REQUIREMENT>
In the entries below, find the lines that contain the word "offset" and copy them.

*** DATA RECORDS Section Begins ***

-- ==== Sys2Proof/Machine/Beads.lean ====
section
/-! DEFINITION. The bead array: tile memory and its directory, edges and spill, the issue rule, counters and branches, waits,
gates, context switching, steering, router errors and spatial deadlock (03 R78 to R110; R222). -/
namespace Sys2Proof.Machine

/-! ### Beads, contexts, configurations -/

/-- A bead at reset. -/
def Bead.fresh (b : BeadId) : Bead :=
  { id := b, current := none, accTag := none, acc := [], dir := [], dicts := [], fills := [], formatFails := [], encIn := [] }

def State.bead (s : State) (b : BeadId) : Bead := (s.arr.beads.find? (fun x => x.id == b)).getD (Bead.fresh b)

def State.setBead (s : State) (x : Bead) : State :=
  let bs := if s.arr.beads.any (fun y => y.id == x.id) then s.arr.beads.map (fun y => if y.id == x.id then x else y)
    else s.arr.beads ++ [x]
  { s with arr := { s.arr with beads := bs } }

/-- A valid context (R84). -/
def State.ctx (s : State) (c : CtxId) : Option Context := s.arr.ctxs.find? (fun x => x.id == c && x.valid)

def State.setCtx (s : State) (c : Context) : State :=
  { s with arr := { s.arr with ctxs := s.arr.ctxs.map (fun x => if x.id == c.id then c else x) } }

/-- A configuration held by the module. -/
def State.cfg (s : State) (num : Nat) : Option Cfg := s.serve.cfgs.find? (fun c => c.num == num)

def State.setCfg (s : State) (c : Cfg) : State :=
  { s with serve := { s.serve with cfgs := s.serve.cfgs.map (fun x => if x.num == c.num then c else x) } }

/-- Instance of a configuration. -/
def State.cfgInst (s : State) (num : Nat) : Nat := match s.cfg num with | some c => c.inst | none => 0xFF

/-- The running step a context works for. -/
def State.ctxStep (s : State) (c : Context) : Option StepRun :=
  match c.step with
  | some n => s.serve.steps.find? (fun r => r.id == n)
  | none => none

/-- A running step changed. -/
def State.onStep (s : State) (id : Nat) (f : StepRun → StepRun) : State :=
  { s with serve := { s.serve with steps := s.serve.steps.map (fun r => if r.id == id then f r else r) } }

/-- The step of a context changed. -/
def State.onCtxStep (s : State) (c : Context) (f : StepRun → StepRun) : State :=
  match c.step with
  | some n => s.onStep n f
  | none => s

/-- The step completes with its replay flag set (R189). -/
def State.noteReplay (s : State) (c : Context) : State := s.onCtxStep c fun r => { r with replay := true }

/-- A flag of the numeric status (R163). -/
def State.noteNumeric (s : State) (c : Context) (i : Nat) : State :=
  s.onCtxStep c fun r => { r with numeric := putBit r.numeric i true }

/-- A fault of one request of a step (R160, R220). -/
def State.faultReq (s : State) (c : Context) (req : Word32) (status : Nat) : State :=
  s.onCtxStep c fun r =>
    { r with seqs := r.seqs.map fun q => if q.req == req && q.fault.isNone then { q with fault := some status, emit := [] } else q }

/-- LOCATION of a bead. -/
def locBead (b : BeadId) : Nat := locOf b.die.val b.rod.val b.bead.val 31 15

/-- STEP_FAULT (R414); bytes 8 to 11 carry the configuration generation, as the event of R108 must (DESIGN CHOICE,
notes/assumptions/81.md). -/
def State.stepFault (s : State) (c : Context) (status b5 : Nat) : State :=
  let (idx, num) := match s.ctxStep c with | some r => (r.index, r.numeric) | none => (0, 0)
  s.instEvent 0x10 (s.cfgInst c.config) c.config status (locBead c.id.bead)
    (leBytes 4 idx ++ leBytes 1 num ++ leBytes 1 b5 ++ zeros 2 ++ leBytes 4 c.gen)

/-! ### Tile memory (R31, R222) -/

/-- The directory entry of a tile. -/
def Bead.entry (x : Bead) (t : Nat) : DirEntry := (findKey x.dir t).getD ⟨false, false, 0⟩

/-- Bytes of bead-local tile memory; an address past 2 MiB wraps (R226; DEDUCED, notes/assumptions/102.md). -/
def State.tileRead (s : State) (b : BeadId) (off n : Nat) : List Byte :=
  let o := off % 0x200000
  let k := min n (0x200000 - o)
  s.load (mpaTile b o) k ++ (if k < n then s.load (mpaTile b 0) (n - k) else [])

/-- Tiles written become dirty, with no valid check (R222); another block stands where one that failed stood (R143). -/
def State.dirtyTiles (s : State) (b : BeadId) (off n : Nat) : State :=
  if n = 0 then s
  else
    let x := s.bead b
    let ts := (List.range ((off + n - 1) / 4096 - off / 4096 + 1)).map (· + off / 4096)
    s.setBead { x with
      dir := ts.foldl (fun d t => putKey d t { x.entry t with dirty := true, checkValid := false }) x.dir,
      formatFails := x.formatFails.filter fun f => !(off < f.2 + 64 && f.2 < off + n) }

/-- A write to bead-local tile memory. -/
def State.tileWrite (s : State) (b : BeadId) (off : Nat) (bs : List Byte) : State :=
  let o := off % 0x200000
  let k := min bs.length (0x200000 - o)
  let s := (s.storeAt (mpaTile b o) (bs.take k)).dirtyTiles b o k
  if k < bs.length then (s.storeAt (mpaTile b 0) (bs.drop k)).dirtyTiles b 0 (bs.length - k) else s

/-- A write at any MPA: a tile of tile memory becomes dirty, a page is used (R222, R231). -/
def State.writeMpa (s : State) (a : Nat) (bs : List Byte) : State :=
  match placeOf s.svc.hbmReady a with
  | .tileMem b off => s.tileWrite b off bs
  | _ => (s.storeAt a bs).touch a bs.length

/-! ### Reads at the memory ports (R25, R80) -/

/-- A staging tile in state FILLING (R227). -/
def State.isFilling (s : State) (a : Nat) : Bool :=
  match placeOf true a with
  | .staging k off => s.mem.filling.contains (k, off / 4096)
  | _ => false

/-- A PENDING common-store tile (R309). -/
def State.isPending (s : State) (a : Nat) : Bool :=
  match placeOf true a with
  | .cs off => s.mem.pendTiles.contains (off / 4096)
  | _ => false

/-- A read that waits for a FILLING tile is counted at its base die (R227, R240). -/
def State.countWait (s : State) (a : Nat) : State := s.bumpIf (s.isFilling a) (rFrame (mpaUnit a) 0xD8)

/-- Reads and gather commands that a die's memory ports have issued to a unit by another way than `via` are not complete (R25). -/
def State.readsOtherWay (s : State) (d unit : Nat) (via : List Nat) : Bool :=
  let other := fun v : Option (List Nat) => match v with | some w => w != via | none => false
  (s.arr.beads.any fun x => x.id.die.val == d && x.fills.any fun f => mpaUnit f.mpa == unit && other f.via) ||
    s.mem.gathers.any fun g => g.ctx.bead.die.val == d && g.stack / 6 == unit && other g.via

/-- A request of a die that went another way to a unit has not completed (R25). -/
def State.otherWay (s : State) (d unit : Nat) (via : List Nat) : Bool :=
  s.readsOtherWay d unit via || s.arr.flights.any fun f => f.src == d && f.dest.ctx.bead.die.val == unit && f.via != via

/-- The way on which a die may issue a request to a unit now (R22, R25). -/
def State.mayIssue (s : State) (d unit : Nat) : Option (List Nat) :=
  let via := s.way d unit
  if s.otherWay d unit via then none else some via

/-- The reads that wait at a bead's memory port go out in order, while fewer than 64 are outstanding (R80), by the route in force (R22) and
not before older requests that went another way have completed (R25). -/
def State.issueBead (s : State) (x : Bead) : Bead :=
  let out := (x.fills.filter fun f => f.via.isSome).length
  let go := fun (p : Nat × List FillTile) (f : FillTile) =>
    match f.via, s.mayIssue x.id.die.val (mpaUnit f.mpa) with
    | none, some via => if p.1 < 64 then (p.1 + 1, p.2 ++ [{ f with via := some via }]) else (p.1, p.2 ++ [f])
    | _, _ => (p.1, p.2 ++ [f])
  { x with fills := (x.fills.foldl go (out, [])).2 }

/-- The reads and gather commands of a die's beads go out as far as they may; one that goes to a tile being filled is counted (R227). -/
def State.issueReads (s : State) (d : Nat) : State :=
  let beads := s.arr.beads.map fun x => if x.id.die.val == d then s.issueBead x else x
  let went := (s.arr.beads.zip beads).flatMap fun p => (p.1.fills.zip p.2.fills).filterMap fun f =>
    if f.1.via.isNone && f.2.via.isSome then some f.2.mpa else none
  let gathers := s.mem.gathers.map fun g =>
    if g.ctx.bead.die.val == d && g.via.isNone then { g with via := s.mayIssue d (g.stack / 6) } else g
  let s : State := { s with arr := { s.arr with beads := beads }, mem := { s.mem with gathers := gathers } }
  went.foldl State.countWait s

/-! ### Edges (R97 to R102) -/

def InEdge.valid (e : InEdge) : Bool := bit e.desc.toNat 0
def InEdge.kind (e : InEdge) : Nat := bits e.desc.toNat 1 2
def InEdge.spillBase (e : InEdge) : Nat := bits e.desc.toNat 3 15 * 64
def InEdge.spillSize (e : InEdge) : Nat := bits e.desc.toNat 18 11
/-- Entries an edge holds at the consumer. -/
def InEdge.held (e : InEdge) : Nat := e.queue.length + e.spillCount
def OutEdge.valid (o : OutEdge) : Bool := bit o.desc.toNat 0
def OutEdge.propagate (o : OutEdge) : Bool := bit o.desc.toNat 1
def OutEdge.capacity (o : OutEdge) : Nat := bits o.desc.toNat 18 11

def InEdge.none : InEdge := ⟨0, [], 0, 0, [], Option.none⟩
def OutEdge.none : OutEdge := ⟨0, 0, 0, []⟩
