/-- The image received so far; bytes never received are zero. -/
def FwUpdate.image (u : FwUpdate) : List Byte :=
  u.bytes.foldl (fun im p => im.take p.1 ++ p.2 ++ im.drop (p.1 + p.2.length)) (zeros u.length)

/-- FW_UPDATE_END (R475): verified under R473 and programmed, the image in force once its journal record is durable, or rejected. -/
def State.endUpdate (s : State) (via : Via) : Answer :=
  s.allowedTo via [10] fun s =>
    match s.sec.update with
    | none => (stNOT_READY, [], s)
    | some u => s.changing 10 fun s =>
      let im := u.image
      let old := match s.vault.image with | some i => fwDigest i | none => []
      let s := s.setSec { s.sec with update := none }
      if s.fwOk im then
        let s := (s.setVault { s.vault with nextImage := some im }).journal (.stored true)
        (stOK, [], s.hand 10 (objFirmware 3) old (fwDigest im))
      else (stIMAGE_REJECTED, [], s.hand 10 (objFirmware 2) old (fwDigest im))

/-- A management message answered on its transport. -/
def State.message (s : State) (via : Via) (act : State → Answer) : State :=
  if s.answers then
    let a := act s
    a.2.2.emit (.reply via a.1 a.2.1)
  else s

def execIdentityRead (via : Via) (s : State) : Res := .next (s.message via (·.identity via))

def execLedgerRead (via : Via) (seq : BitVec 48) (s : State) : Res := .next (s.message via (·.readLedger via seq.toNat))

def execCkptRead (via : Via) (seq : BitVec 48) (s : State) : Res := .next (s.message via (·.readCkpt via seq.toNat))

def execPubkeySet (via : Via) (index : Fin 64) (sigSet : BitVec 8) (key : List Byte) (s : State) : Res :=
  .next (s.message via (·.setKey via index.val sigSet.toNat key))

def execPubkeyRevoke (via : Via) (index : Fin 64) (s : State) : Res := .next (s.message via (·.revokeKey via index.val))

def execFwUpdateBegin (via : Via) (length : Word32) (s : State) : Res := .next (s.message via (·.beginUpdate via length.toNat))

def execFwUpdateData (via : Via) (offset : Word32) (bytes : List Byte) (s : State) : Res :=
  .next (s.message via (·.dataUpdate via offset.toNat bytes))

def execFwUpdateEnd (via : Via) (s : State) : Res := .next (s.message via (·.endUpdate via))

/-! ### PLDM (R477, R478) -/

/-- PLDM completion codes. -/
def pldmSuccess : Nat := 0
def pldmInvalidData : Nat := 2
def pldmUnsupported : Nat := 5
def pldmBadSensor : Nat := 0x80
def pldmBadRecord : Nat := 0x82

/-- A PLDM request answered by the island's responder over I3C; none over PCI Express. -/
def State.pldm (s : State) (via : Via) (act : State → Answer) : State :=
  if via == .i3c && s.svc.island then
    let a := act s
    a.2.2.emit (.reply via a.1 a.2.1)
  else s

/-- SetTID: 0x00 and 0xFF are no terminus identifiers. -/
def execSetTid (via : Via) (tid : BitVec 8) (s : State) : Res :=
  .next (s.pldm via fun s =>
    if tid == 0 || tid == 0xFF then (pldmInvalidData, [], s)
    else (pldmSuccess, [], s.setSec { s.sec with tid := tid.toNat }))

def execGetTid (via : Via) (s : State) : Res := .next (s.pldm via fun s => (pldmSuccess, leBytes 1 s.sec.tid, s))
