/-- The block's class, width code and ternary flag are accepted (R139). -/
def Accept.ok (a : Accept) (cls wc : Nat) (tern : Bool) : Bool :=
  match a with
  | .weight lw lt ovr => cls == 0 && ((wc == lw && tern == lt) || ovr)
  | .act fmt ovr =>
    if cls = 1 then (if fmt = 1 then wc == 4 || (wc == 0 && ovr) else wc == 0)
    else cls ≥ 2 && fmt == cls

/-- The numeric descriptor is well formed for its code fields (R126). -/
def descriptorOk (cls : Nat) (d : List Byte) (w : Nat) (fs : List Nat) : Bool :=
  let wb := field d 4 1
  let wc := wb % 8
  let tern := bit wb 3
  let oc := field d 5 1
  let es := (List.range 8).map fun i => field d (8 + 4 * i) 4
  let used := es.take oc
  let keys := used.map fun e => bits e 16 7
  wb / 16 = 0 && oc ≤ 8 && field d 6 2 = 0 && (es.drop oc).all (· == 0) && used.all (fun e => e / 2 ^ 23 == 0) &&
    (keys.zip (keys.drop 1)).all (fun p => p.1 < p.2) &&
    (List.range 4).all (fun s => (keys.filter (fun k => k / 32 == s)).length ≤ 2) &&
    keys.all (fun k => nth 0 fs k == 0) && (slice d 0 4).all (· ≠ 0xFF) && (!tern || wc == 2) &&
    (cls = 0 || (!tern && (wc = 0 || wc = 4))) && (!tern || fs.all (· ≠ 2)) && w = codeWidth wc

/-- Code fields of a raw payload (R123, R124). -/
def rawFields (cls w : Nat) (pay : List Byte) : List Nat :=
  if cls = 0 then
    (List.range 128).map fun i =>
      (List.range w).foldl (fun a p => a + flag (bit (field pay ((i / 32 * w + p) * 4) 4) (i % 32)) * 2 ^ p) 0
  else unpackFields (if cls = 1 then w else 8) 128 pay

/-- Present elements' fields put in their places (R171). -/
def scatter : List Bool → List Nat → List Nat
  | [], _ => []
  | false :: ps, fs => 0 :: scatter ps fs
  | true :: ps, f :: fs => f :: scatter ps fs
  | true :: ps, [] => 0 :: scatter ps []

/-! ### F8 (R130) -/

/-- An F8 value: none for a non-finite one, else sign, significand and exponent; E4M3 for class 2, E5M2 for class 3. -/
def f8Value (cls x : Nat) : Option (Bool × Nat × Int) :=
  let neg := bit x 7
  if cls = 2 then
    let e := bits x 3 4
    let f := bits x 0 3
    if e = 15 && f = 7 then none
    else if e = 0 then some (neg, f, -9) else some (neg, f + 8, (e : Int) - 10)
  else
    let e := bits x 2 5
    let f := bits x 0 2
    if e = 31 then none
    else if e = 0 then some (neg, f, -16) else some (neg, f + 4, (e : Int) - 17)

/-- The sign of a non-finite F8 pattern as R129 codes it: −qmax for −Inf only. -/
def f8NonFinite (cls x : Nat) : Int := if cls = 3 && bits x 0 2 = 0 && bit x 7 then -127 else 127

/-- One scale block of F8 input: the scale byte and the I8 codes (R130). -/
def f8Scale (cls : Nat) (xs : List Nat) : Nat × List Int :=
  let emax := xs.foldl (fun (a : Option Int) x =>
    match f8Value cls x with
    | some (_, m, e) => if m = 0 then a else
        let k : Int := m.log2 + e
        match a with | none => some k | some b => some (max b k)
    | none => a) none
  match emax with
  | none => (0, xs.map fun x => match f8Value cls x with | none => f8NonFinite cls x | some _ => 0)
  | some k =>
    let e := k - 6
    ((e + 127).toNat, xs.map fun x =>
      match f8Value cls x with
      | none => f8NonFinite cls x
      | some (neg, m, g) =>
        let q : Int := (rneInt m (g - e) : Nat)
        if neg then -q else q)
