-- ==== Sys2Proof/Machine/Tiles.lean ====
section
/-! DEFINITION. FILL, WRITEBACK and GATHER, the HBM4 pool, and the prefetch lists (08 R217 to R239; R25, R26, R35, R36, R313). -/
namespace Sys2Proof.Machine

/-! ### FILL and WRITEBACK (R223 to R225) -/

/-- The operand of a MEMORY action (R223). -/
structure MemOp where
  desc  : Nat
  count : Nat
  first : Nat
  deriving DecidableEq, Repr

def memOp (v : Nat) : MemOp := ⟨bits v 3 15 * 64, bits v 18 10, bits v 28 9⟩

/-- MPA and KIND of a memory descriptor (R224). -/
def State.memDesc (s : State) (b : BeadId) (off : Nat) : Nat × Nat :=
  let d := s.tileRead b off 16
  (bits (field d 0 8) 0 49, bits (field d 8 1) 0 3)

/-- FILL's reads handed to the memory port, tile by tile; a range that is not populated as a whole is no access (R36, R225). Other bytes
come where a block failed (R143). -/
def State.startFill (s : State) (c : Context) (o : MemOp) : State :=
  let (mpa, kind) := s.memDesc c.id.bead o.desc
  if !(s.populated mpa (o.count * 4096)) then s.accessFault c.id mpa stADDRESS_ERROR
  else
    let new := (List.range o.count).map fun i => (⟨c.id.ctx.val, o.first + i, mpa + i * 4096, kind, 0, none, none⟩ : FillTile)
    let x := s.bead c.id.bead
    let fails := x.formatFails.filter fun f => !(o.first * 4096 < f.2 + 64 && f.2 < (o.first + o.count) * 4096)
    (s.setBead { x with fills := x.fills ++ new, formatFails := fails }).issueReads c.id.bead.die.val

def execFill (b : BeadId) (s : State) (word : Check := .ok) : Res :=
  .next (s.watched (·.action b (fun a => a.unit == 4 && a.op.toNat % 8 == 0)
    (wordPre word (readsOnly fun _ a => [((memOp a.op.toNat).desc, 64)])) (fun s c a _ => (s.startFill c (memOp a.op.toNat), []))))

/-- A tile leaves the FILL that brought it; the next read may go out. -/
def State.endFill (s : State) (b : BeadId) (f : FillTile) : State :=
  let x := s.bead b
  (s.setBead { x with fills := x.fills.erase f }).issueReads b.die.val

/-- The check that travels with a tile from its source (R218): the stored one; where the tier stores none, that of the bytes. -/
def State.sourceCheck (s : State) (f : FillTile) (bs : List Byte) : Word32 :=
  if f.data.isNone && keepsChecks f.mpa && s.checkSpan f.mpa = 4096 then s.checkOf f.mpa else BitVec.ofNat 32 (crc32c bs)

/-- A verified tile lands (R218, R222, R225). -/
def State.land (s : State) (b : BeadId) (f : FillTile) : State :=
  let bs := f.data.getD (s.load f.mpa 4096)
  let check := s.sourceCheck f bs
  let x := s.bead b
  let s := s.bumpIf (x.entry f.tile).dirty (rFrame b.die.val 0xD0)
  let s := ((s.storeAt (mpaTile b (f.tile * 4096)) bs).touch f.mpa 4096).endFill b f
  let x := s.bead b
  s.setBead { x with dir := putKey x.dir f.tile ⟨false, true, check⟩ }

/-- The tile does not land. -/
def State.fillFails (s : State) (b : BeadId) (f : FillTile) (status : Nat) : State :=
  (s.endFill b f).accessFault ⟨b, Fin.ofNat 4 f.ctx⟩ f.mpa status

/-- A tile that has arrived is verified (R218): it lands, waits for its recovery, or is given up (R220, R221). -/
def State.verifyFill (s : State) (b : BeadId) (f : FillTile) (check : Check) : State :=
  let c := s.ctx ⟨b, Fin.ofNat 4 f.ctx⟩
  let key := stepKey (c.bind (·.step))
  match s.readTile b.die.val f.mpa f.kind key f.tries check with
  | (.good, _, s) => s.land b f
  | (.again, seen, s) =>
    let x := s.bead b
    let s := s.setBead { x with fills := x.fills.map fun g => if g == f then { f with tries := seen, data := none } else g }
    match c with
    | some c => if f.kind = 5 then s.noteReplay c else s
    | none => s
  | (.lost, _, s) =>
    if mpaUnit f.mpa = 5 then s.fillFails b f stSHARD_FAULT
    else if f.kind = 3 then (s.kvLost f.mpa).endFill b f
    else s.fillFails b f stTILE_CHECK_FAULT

*** DATA RECORDS Section Ends ***

ANSWER>
def execFwUpdateData (via : Via) (offset : Word32) (bytes : List Byte) (s : State) : Res :=
  .next (s.message via (·.dataUpdate via offset.toNat bytes))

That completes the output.